Arsenal of weapons found at south Warwickshire home - The Stratford Observer

Arsenal of weapons found at south Warwickshire home

Stratford Editorial 10th Jun, 2017   0

WHEN police searched a south Warwickshire couple’s home, they found a prohibited Luger pistol, a sawn-off shotgun, ammunition and an array of knives.

The hoard was being stored by their grandson Neno Dodd, who was living with them at the time, a judge has heard.

Dodd, of Wilson Place, Oxford, was jailed for five years after pleading guilty at Warwick Crown Court to possessing a prohibited firearm.

The 20 year-old also admitted possessing an altered firearm without a certificate and possessing ammunition without authority, for which he was given concurrent two-year sentences.




Daniel Oscroft, prosecuting, said while staying with his grandparents at their home in Ascott, Shipston, Dodd, who suffers from Asperger’s syndrome, had stored two firearms.

They were a 9mm Luger pistol, which is a prohibited weapon, and a shotgun which the court heard had been shortened, but not so much as to make it also a prohibited weapon.


The presence of the weapons had been reported by his grandfather to the mental health team after Dodd had made threats to harm his mother.

The police were notified, and when officers went to the house Dodd tried to draw them away from the location of the weapons, and then fled, but was later arrested.

In Dodd’s bedroom they found the Luger, wrapped in a t-shirt, and eight rounds of 9mm ammunition, while the shotgun and some cartridges were found in the spare bedroom opposite.

Officers also recovered a quantity of clothing, a machete and a number of knives – although there was no charge in relation to those because they were not being possessed in a public place.

When he was questioned Dodd, who also admitted damaging the window of another house in Ascott, made no comment.

Mr Oscroft added Dodd had been made subject to two referral orders for battery as a youth, was given a two-year youth rehabilitation order for wounding with intent after stabbing someone in 2013, and in January 2015 Oxford magistrates imposed a community order on him for possessing a knife in a public place.

Judge Andrew Lockhart QC observed: “One weapon, the Luger, can have no lawful use in society.  It was never going to be used for anything lawful.”

Told Dodd now says he was holding it for others, the judge remarked: “Knowing they would be using it.  It would have been for significant criminal activity.

“He intended to possess it, and to give it back on call. There is the inference to be drawn that they [the Luger and the shotgun] would be used for violent crime.”

Andrew Smith QC, defending, submitted psychological and psychiatric reports on Dodd, and argued that his Asperger’s and other problems amounted to ‘exceptional circumstances such that the court should not impose the minimum term of five years’ which is set for possessing a prohibited firearm.

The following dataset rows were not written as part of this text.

/-- PIPE_CONTEXT_WRITE (0x0303, R39, R205, R212, R289, R399). -/
def execPipeContextWrite (f : Fin 16) (slot : Fin 64) (s : State) : Res := s.alive fun s =>
  s.onCmd f slot 0x0303 (fun c s =>
    let k := c.at 0 1
    let ps := s.stripes k (c.at 1 1)
    let l := c.pairs 8
    let lines := fldOf (c.pairVal 8 0x04 (w32 (s.camBlkLines k))) 0 11
    let out := c.pairVal 8 0x7C (w32 (4 * s.camRingFmt k))
    s.cmdRun c (s.camRefusals c true ++ [
      (c.short 8 [(2, 6)] || !c.pairsForm 8 || l.any (fun e => !pairOk (Reg.PIPE_COLS 0) 0x04 0x7C e || ctxBad e) ||
        (fmtArea (s.camFmt k) && lines != fmtHeight (s.camFmt k)), St.badParam),
      (ps == [], St.noObject), (s.claimed 5, St.busy),
      ((s.bench.nozCams.contains k && !s.nozOk k lines) ||
        (s.bit (Reg.CRU_CAMCFG k) 16 && !s.imageOk c.tenant k (s.imageLoad k (fldOf out 2 2))), St.capacity)])
      (fun s =>
        let s1 := s.each ps (fun t n => t.each l (fun u e => u.fwShadow n (Reg.PIPE_COLS n + e.1) (w32 e.2)))
        (s1.keepSlack k).keepGrid k))

/-- PIPE_TABLE_WRITE (0x0304, R188). -/
def execPipeTableWrite (f : Fin 16) (slot : Fin 64) (s : State) : Res := s.alive fun s =>
  s.onCmd f slot 0x0304 (fun c s =>
    let k := c.at 0 1
    let table := c.at 1 1
    let first := c.at 4 2
    let n := c.at 6 2
    let top := if table = 0 then fmtWidth (s.camFmt k) else if table = 1 then 1024 else 257
    s.cmdRun c (s.camRefusals c true ++ [
      (c.short 16 [(3, 1), (8, 8)] || decide (c.len < 16 + 4 * n) || n == 0 || decide (56 < n) || decide (2 < table) ||
        decide (2 < c.at 2 1) || decide (top < first + n) ||
        (table == 2 && (List.range n).any (fun i => decide (c.at (19 + 4 * i) 1 ≠ 0))), St.badParam),
      (s.boundPipes k == [], St.noObject), (s.claimed 5, St.busy)])
      (fun s => s.each (List.range n) (fun t i =>
        t.tableEntry k table (if table = 1 then 0 else c.at 2 1) (first + i) (c.at (16 + 4 * i) 4))))

/-- PIPE_ARM (0x0305, R220). -/
def execPipeArm (f : Fin 16) (slot : Fin 64) (s : State) : Res := s.alive fun s =>
  s.onCmd f slot 0x0305 (fun c s =>
    let k := c.at 0 1
    let gen := c.at 1 1 == 1
    s.cmdRun c (s.camRefusals c true ++ [
      (c.short 2 [] || decide (2 ≤ c.at 1 1), St.badParam), (s.camPipes k == [], St.noObject),
      (s.claimed 5 || (gen && s.claimed 1), St.busy)])
      (fun s =>
        let s1 := s.each (s.camPipes k) (fun t n => t.pipeCmdArm n)
        if gen then s1.each (s1.camGens k) (fun t g => t.tsArm g) else s1))

/-- PIPE_ENABLE (0x0306, R224). -/
def execPipeEnable (f : Fin 16) (slot : Fin 64) (s : State) : Res := s.alive fun s =>
  s.onCmd f slot 0x0306 (fun c s =>
    let k := c.at 0 1
    s.cmdRun c (s.camRefusals c true ++ [
      (c.short 2 [] || decide (2 ≤ c.at 1 1), St.badParam), (s.camPipes k == [], St.noObject), (s.claimed 5, St.busy)])
      (fun s => s.each (s.camPipes k) (fun t n => t.pipeCtl n (w32 (c.at 1 1)))))

/-- PIPE_STATUS (0x0307): 16 bytes for each stripe. -/
def execPipeStatus (f : Fin 16) (slot : Fin 64) (s : State) : Res := s.alive fun s =>
  s.onCmd f slot 0x0307 (fun c s =>
    let k := c.at 0 1
    s.cmdDo c (s.camRefusals c true ++ [(c.short 1 [], St.badParam), (s.boundPipes k == [], St.noObject)]) (fun s =>
      (s, (List.range 8).flatMap (fun st => (s.stripeOf k st).elim [] (fun n =>
        s.regsBytes [Reg.PIPE_STAT n, Reg.PIPE_OVF n, Reg.PIPE_GAPCNT n, Reg.PIPE_BLKSEQ n])))))

end Sys2Proof.Machine
end

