-- ==== Sys2Proof/Machine/TwinOps.lean ====
section
/-!
DEFINITION. The shared operations of twin operation (chapter 14): presence of the partner, the change of state and role
(R429), the lead epoch (R426), stepping down, fencing, takeover and unpairing (R430, R439 to R443), and the steps of
pairing (R432).
-/
namespace Sys2Proof.Machine
open Sys2Proof

/-- Set bit i of TWIN_IRQ (source 315). -/
def State.twinIrq (s : State) (i : Nat) : State := s.irq Reg.TWIN_IRQ 315 i
/-- TWIN_CTL.EN and TWIN_STAT.FENCED and ARMED. -/
def State.twinEn (s : State) : Bool := s.bit Reg.TWIN_CTL 0 && s.clkOn 246
def State.twinFenced (s : State) : Bool := s.bit Reg.TWIN_STAT 7
def State.twinArmed (s : State) : Bool := s.bit Reg.TWIN_STAT 9
/-- TWIN_EPOCH. -/
def State.twinEpoch (s : State) : Nat := s.fld Reg.TWIN_EPOCH 0 16

/-! ## Presence (R420, R424) -/

/-- A sign seen last at t is present: within the last 1 µs. -/
def State.signNow (s : State) (t : Option Nat) : Bool := t.any (fun t => decide (s.devTime ≤ t + usTicks 1))
/-- A sign has been absent for 8 µs. -/
def State.signGone (s : State) (t : Option Nat) : Bool := t.all (fun t => decide (t + usTicks 8 ≤ s.devTime))
def State.hbNow (s : State) : Bool := s.signNow s.twin.hbT
def State.witNow (s : State) : Bool := s.signNow s.twin.witT
def State.hbGone (s : State) : Bool := s.signGone s.twin.hbT
def State.witGone (s : State) : Bool := s.signGone s.twin.witT

/-! ## Role and state -/

/-- The device sends ROLE 1 (R429). -/
def State.sendsFollow (s : State) : Bool := s.bit Reg.LINK_ROLE 16

/-- The TRIG_OUT pins go to high impedance, or follow TRG_PINCFG.OE again (R87). -/
def State.pinsHiz (s : State) (hiz : Bool) : State :=
  if s.trgHiz == hiz then s
  else
    let s1 := (if hiz then s.pinsFloat else s).setBit Reg.TRG_ROLE 0 hiz
    if hiz then s1 else s1.each (List.range 32) (fun t p => t.pinCfgWritten p false)

/-- The role that messages and heartbeats carry becomes ROLE 1 or ROLE 0; a change sends CLAIM copies (R169). -/
def State.sendRole (s : State) (follow : Bool) : State :=
  if s.sendsFollow == follow then s else (s.setBit Reg.LINK_ROLE 16 follow).sendClaim

/-- The device becomes LEAD: its epoch rises above every epoch known and travels to the cameras with CLAIM copies under ROLE
0 (R426, R169). -/
def State.twinLead (s : State) : State :=
  let e := min 0xFFFF (max s.twinEpoch (max s.twin.peerEpoch (maxList ((List.range 96).map (fun c => (s.cam c).epoch)))) + 1)
  let s1 := ((s.setFld Reg.TWIN_EPOCH 0 16 e).wr Reg.LINK_ROLE (w32 e)).sendClaim
  if 0xFF00 ≤ e ∧ s.twinEpoch < 0xFF00 then s1.fault 11 12 0 0 else s1

/-- The device enters a state with a role (R429): it shows both, sends ROLE 1 and floats its pins as a FOLLOW, prefers the
twin-recovered clock as a FOLLOW in PAIRING or PAIRED (R451), tells every function, and outside PAIRED lets go of the pages
and placements that wait (R434). -/
def State.twinSet (s : State) (st role : Nat) : State :=
  let st0 := s.twinState
  let r0 := s.twinRole
  let s1 := ((((s.noteGate 40).noteGate 41).setFld Reg.TWIN_STAT 0 3 st).setFld Reg.TWIN_STAT 3 2 role).sendRole (role == 1) |>.pinsHiz (role == 1)
  let s2 := if st0 = st then s1 else (s1.wr64 Reg.TWIN_CHGT_LO s1.devTime).twinIrq 0
  let s3 := if r0 = role then s2 else s2.twinIrq 1
  let s4 := if r0 ≠ role ∨ (st0 == 3) != (st == 3) then s3.produce 865 else s3
  let want := b2n (role == 1 && (st == 1 || st == 2))
  let s5 := if s4.tbPref = want then s4 else s4.tbPrefer want
  let s6 := if st0 = 2 ∧ st ≠ 2 then s5.itemsRelease else s5
  if st0 = st ∧ r0 = role then s6 else s6.noticeAll 0x0006 (leBytes 1 role ++ leBytes 1 st)

/-- A twin event is counted in TWIN_EVCNT: 0 takeovers, 8 partitions, 16 handovers, 24 step-downs. -/
def State.twinCount (s : State) (lo : Nat) : State := s.addSat Reg.TWIN_EVCNT lo 8 1

/-- The request is armed no longer. -/
def State.twinDisarm (s : State) : State := s.setBit Reg.TWIN_STAT 9 false

/-- A handover that is pending ends with a status for its command (Table 14.9). -/
def State.handoverDrop (s : State) (status : Nat) : State :=
  let k := s.twin.hoCmd
  ((s.setTwin { s.twin with th := none, hoLead := false, hoOk := false, hoCmd := none }).setBit Reg.TWIN_STAT 10 false).answerAt
    k status []

/-- Set FENCED for this device: its witness stops, its heartbeats and every MBX_STAT show it (R420, R442). -/
def State.twinFencedSet (s : State) (on : Bool) : State :=
  let s1 := (s.setBit Reg.TWIN_STAT 7 on).each (List.range 16) (fun t f => t.setBit (Reg.MBX_STAT f) 3 on)
  if on && s1.twin.alive then (s1.setTwin { s1.twin with alive := false }).emit (.alive false s1.devTime) else s1

/-- The device fences itself (R442): FENCED as FOLLOW at once, whatever pairing or handover was in progress. -/
def State.twinFence (s : State) : State :=
  let s1 := ((s.handoverDrop St.state).twinDisarm).twinFencedSet true
  (s1.setTwin { s1.twin with step := 0, rejoin := false }).twinSet 5 1

/-- The device steps down before a higher epoch (R430). -/
def State.twinSuperseded (s : State) : State := (((s.twinFence).twinCount 24).twinIrq 9).fault 11 10 0 2

/-- An epoch reaches a device that sends ROLE 0 (R430); a handover that the device itself started excepts it. -/
def State.epochSeen (s : State) (e : Nat) : State :=
  if s.twinEn && !s.sendsFollow && decide (s.twinEpoch < e) && !s.twin.hoLead then s.twinSuperseded else s

/-- The FOLLOW takes over (Table 14.7). -/
def State.takeover (s : State) : State :=
  let s1 := (s.fault 11 1 0 4).handoverDrop St.state
  let s2 := (s1.twinCount 0).setTwin { s1.twin with step := 0, rejoin := false }
  (s2.twinLead.pinsHiz false).twinSet 4 0

/-- The LEAD goes on alone. -/
def State.twinSolo (s : State) : State :=
  let s1 := s.handoverDrop St.state
  (s1.setTwin { s1.twin with step := 0, rejoin := false }).twinSet 4 0

/-- The pair is parted: both twins capture and deliver (Table 14.6). -/
def State.twinPart (s : State) : State :=
  let s1 := s.handoverDrop St.state
  ((s1.setTwin { s1.twin with step := 0, rejoin := false }).twinCount 8).twinSet 3 s.twinRole

/-! ## Pairing (R432, R433) -/

/-- Pairing is abandoned: the device returns to the state it held before, disarmed (R432). -/
def State.pairFail (s : State) : State :=
  let x := s.twin
  let s1 := (((s.setTwin { x with step := 0, rejoin := false }).twinDisarm).twinIrq 8).fault 11 11 0 0
  let s2 := if x.prevState = 5 then s1.twinFencedSet true else s1
  s2.twinSet x.prevState x.prevRole

/-- PAIRQ leaves (Table 14.1): serial number, VERSION, bench-state format, CFGDIG, EPOCH, role, FENCED. -/
def State.sendPairq (s : State) : State :=
  s.twinSend 2 0xD2 0 8 (leBytes 8 Config.serial.toNat ++ leBytes 4 s.bench.fw.version ++
    leBytes 2 (Config.stateFormat s.bench.fw.version).toNat ++ leBytes 8 (s.rd64 Reg.TWIN_CFGDIG_LO) ++ leBytes 2 s.twinEpoch ++
    leBytes 1 (b2n (s.twinRole == 1)) ++ leBytes 1 (b2n s.twinFenced))

/-- Pairing begins: PAIRING with a role, and the PAIRQ exchange (Table 14.4 step 1). `rejoin`: with the present epoch. -/
def State.pairBegin (s : State) (role : Nat) (rejoin : Bool) : State :=
  let s1 := ({ s with slew := {} } : State).setTwin { s.twin with
    step := 1, stepT := s.devTime, prevState := s.twinState, prevRole := s.twinRole, rejoin := rejoin, ts := none, joined := []
    tracksT := none, good := 0, seqs := [], lostHb := false, lostWit := false }
  ((s1.setBit Reg.TWIN_STAT 8 false).twinSet 1 role).sendPairq

/-- The role that this device takes in a pairing: TWIN_CTL.PAIRROLE where it is armed; a SOLO device that is not leads
(R433). -/
def State.pairRole (s : State) : Nat := if s.twinArmed then s.fld Reg.TWIN_CTL 2 1 else 0

/-- This device is ready to pair: armed, or SOLO with AUTOREJOIN set (R433). -/
def State.pairReady (s : State) : Bool :=
  s.twinEn && (s.twinArmed || (s.twinState == 4 && s.bit Reg.TWIN_CTL 1)) && (s.twinState == 0 || s.twinState == 4)

/-- Pairing begins once both devices are armed and the bond is ACTIVE. A partner that is PAIRING already is armed, or is a
SOLO device that needs no arming (R433). -/
def State.pairTry (s : State) : State :=
  if s.pairReady && (s.twin.peerArmed || s.twin.peerState == 1) && s.hbNow && (s.bond 96).active then
    s.pairBegin s.pairRole false
  else s

/-- Step 1 of a device that rejoins counts from the moment at which its partner too is armed (R432). -/
def State.pairAwait (s : State) : State :=
  if s.twinState = 1 ∧ s.twin.step = 1 ∧ s.twin.peerArmed = false ∧ s.twin.peerState ≠ 1 ∧ s.twin.rejoin = false then
    s.setTwin { s.twin with stepT := s.devTime }
  else s

/-- TWIN_PAIR can be taken: EN set, a device that is ALONE or SOLO, and an epoch below 0xFF00 (R426, R432). -/
def State.pairOpen (s : State) : Bool :=
  s.twinEn && (s.twinState == 0 || s.twinState == 4) && decide (s.twinEpoch < 0xFF00)

/-- TWIN_CMD.PAIR: the request is armed; a device armed as FOLLOW sends ROLE 1 and floats its pins from now on (R432). -/
def State.pairArm (s : State) : State :=
  if s.pairOpen then
    let s1 := s.setBit Reg.TWIN_STAT 9 true
    (if s1.pairRole = 1 then (s1.sendRole true).pinsHiz true else (s1.sendRole false).pinsHiz false).pairTry
  else s

/-- Step 6 is complete: every bound camera has joined and the tracks are copied; the devices are PAIRED. -/
def State.pairDone (s : State) : State :=
  if s.twinState = 1 ∧ s.twin.tracksT.isSome ∧
      (List.range 96).all (fun c => !(s.cam c).bound || s.twin.joined.contains c) then
    ((s.setTwin { s.twin with
      step := 0, rejoin := false, seqs := [], cfgRun := 0, nozOwn := [], nozPeer := [] }).twinDisarm).twinSet 2 s.twinRole
  else s

/-- Twin operation under Table 14.6: PAIRING from step 4 on, PAIRED or PARTITIONED. -/
def State.twinActs (s : State) : Bool :=
  (s.twinState == 1 && decide (4 ≤ s.twin.step)) || s.twinState == 2 || s.twinState == 3

/-- Table 14.6 for a twin from step 4 on, and R439 and Table 14.9 for a pairing before Ts. -/
def State.twinAbsence (s : State) : State :=
  if !s.twinEn then s
  else if s.hbGone && s.witGone then
    if s.twinActs then
      let s1 := (if s.twin.lostHb then s else s.twinIrq 2)
      let s2 := (if s.twin.lostWit then s1 else s1.twinIrq 3)
      let s3 := s2.setTwin { s2.twin with lostHb := true, lostWit := true }
      if s3.twinRole = 1 then s3.takeover else (s3.twinSolo).fault 11 2 0 2
    else if s.twinState = 1 then (if s.twinRole = 1 then s.twinFence else s.pairFail)
    else s
  else if s.hbGone && s.witNow && !s.twin.lostHb && s.twinActs then
    ((s.setTwin { s.twin with lostHb := true }).twinPart.twinIrq 2).fault 11 3 0 2
  else if s.witGone && s.hbNow && !s.twin.lostWit && s.twinActs then
    ((s.setTwin { s.twin with lostWit := true }).twinIrq 3).fault 11 4 0 0
  else s

/-- The partner has fenced itself (Table 14.6), or a request to do so is met (R442). -/
def State.peerFenced (s : State) : State :=
  let k := s.twin.fenceCmd
  let s1 := (s.setTwin { s.twin with fenceT := none, fenceCmd := none }).answerAt k St.ok []
  if s1.twinActs then (if s1.twinRole = 1 then s1.takeover else s1.twinSolo)
  else if s1.twinState = 1 then (if s1.twinRole = 1 then s1.twinFence else s1.pairFail)
  else s1

/-! ## Handover, fencing, unpairing (R441 to R443) -/

/-- A lane, pipeline or bench-core inlay runs (R441). -/
def State.anyInlay (s : State) : Bool :=
  s.bonds.any (fun e => e.2.sw.isSome) || s.pipes.any (fun e => e.2.loading) || s.bench.inlay.isSome

/-- A handover may start: a LEAD in PAIRED, with an epoch below 0xFF00 (R426, R441). -/
def State.handoverOpen (s : State) : Bool := s.paired && s.twinRole == 0 && decide (s.twinEpoch < 0xFF00) && s.twin.th.isNone

/-- A handover starts: the LEAD names Th, past the time in which the FOLLOW must confirm it. -/
def State.handoverStart (s : State) (cmd : Option (Nat × Nat)) : State :=
  let th := s.devTime + usTicks 1050
  ((s.setTwin { s.twin with
    th := some th, hoT := s.devTime, hoLead := true, hoOk := false, hoCmd := cmd }).setBit Reg.TWIN_STAT 10 true).twinCtrl
    (leBytes 1 4 ++ leBytes 8 th)

/-- This device asks its partner to fence itself (R442). -/
def State.fencePeer (s : State) (cmd : Option (Nat × Nat)) : State :=
  (s.setTwin { s.twin with fenceT := some s.devTime, fenceCmd := cmd }).twinCtrl (leBytes 1 3)

/-- A fenced device may rejoin: the heartbeat is present and the partner leads (R443). -/
def State.unfenceOpen (s : State) : Bool := s.twinFenced && s.hbNow && s.twin.peerRole == 0

/-- TWIN_UNFENCE: armed as FOLLOW, the device rejoins (R443, R433). -/
def State.twinUnfence (s : State) : State :=
  if s.unfenceOpen then
    (((s.twinFencedSet false).setBit Reg.TWIN_STAT 9 true).setFld Reg.TWIN_CTL 2 1 1).pairBegin 1 false
  else s

/-- The pair dissolves on this device (R443); `told`: the partner said so. -/
def State.twinUnpair (s : State) (told : Bool) : State :=
  let s1 := (s.handoverDrop St.state).twinDisarm
  let s2 := s1.setTwin { s1.twin with step := 0, rejoin := false }
  if s.twinFenced then (if told then s else (s2.twinFencedSet false).twinSet 0 2)
  else if s.twinRole = 1 then s2.twinFence
  else ((s2.twinSet 0 2).sendRole false).pinsHiz false

end Sys2Proof.Machine
end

Mr Smith said there was no evidence either firearm had been used in crime, or that Dodd intended to do so.

“The most obvious explanation for his criminality was that Mr Dodd was taken advantage of, not that that excuses it.

“He was an individual who was highly suggestible.  He genuinely considered those he was dealing with as friends.”

Rejecting the submission that he could pass a sentence of less than the five-year minimum, Judge Lockhart told Dodd: “You have antecedents which are relevant and significant.

“You were at school in Oxford until the summer of 2016, and your mother then chose to place you with your grandparents in Shipston, and you were there with them during the course of the summer.

“You were suffering from mental health difficulties, but it is absolutely clear to me that you became involved with a group of young men based in a city away from this county, and you were going there to parties and the like.

“You agreed, subsequent to a request by them, to look after weapons for them.  There can be no doubt you knew the only use those weapons could be put to was in serious criminality.

“There are other weapons which you have not been charged over, but they are a frightening array of weapons… none of which could have had a lawful purpose, having looked at them.

“Luger pistols are very effective at short range, and they have been made prohibited in order to prevent serious crime.

“Alongside it was a shotgun which it is obvious was not being held for a lawful purpose, albeit it was not a prohibited weapon, and they were stored ready to be called forward for criminal use by others.

“There was an arsenal which could wreak havoc on the streets of our cities, two firearms and a number of knives.”